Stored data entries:
----
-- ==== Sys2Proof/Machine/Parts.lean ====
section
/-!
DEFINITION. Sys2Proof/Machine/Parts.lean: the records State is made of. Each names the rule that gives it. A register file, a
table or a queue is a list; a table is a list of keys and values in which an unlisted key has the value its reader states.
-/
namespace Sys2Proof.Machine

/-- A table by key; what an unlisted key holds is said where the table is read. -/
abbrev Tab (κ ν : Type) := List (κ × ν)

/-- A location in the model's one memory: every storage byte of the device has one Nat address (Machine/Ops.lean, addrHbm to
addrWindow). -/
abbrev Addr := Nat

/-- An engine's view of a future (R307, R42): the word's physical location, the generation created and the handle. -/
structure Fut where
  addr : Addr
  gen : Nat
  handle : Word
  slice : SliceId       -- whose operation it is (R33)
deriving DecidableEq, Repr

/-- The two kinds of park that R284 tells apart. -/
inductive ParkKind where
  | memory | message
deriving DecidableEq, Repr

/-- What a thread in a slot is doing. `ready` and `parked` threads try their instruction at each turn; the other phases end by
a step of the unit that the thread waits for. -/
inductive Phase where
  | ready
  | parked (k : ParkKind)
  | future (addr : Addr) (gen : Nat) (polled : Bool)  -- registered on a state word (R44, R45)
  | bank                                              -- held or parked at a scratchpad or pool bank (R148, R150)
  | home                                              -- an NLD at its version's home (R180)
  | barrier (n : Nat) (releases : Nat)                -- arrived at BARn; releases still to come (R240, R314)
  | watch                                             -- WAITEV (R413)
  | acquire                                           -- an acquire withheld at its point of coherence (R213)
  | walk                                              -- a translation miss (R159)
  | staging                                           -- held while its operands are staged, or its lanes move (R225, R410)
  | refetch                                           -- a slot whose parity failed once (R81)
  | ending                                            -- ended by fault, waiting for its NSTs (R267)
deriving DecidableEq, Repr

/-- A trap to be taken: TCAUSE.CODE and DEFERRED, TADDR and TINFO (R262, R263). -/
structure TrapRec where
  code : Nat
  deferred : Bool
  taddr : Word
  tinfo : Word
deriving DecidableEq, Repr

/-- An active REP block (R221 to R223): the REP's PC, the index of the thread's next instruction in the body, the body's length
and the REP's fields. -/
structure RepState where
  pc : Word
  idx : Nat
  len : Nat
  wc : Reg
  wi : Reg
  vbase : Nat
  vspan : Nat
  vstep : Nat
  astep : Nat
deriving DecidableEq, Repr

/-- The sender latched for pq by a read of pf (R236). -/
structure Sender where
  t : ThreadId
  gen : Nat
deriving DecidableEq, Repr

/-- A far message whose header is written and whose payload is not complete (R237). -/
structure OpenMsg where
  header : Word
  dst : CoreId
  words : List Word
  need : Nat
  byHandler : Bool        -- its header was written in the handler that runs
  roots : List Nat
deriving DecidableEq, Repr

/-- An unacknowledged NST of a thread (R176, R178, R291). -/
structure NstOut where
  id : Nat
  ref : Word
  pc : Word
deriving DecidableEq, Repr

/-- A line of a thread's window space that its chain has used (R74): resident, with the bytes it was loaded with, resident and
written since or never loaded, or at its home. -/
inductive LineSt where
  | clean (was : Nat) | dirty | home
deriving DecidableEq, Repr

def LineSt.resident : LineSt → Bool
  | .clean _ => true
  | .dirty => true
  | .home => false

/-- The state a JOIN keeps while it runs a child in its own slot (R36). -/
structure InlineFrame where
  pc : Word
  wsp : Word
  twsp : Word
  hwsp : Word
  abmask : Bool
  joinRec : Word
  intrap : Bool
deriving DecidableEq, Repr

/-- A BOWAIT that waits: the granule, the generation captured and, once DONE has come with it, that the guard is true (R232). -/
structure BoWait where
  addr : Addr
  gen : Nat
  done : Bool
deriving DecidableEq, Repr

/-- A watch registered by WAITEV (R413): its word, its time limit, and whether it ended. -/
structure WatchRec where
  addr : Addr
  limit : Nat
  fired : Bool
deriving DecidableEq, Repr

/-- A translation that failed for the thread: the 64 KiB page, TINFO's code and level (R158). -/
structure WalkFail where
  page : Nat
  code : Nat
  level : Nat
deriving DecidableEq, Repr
----
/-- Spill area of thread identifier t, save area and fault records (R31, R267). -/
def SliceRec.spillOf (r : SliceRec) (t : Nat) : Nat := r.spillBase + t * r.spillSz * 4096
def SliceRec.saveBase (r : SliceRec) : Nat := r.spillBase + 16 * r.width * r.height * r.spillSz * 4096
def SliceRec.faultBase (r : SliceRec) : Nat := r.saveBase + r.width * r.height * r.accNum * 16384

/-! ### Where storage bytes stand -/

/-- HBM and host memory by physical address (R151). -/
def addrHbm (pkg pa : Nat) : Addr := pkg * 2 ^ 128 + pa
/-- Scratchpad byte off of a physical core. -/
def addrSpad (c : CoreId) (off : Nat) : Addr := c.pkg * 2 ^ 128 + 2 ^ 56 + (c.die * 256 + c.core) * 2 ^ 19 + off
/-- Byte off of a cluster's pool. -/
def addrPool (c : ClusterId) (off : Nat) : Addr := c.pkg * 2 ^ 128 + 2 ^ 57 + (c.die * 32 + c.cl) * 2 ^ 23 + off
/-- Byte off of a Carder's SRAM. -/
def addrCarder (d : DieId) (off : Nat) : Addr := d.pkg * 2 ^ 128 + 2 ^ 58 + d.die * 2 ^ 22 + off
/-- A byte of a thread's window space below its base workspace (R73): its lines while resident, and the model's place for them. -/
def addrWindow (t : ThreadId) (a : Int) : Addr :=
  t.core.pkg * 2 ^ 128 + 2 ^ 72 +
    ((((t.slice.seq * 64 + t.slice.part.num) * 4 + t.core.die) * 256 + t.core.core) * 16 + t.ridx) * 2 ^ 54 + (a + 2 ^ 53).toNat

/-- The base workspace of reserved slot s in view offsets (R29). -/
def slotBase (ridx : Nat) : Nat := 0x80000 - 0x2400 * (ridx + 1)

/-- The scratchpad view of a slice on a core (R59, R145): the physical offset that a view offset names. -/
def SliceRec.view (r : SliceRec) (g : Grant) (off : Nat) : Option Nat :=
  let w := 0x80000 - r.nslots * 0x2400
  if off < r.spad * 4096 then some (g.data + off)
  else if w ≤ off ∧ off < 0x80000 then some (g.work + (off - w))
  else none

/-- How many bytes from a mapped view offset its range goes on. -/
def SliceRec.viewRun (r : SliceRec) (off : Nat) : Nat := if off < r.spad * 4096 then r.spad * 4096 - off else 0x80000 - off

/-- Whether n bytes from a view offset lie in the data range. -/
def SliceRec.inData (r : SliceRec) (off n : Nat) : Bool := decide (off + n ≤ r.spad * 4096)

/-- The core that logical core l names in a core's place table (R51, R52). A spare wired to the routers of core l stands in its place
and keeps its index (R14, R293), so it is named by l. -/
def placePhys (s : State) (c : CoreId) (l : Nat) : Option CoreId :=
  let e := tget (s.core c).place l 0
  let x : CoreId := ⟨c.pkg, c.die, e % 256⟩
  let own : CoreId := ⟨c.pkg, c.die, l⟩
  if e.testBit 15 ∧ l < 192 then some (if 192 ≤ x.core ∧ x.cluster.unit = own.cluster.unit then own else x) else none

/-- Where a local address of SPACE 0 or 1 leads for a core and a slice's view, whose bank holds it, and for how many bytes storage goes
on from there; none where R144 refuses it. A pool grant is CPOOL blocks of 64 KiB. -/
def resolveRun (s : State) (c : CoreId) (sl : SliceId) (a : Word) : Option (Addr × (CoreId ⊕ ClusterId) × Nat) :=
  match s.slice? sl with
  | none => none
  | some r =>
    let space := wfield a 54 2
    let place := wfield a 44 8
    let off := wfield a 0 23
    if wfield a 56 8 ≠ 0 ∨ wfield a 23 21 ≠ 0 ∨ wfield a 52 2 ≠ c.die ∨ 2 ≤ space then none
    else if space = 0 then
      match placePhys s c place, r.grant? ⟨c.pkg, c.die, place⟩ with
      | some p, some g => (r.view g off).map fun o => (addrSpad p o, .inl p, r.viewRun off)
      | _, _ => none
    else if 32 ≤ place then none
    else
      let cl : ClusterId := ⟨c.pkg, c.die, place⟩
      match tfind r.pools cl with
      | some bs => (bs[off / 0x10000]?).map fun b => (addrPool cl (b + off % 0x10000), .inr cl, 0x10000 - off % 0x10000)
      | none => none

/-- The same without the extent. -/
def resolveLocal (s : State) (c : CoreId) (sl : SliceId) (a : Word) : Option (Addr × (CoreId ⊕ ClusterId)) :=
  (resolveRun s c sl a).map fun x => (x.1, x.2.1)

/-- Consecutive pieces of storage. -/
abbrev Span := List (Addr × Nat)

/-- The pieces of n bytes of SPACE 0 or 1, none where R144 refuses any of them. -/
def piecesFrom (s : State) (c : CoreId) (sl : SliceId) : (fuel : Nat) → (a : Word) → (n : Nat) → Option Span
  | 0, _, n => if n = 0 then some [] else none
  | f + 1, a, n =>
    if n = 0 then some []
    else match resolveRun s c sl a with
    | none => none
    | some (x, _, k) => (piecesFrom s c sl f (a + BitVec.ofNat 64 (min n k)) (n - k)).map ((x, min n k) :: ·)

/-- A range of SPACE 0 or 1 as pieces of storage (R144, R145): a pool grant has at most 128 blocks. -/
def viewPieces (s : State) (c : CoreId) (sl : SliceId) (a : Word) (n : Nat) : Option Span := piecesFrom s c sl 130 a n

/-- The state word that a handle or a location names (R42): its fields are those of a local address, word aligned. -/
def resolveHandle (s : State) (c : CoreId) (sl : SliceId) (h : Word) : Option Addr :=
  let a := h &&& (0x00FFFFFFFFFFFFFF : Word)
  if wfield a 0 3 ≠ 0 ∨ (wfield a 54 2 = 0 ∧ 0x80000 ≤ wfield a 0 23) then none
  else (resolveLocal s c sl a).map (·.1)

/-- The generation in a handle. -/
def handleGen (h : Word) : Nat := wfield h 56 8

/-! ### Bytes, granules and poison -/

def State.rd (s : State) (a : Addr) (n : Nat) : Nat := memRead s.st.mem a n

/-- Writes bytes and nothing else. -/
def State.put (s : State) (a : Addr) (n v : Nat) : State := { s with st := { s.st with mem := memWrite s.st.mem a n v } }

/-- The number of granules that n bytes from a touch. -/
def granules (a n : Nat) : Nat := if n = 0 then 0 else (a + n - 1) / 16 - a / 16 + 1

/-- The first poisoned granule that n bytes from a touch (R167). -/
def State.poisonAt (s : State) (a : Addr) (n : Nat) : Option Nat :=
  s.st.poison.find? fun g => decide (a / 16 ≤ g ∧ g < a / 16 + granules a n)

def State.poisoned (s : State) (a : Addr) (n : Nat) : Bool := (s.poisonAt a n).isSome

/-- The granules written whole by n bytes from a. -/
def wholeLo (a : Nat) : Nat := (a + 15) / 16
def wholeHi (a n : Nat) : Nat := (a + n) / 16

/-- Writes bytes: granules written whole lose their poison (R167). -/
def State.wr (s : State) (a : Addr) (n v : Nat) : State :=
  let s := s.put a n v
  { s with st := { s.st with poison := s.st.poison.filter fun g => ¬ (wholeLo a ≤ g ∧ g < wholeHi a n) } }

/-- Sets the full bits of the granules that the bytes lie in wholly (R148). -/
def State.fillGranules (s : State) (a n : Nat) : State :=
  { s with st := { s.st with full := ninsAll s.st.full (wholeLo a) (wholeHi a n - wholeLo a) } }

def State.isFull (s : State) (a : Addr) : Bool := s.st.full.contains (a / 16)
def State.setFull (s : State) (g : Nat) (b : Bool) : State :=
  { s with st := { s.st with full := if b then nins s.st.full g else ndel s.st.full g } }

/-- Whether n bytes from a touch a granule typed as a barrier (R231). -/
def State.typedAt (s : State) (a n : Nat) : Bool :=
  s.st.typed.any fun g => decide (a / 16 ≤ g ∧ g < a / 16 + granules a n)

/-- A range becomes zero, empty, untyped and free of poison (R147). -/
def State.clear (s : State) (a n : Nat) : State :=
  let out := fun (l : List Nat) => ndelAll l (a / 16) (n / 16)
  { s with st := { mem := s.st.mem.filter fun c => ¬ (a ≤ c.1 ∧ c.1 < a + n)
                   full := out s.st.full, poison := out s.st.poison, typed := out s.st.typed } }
----
- [Work order]: Transcribe, exactly and without additions, the lines of the records above, beginning with the line that contains "def State.typedAt (s" and ending with the line that contains "full := out", both included.

- [Result of this task]:
def State.typedAt (s : State) (a n : Nat) : Bool :=
  s.st.typed.any fun g => decide (a / 16 ≤ g ∧ g < a / 16 + granules a n)

/-- A range becomes zero, empty, untyped and free of poison (R147). -/
def State.clear (s : State) (a n : Nat) : State :=
  let out := fun (l : List Nat) => ndelAll l (a / 16) (n / 16)
  { s with st := { mem := s.st.mem.filter fun c => ¬ (a ≤ c.1 ∧ c.1 < a + n)
                   full := out s.st.full, poison := out s.st.poison, typed := out s.st.typed } }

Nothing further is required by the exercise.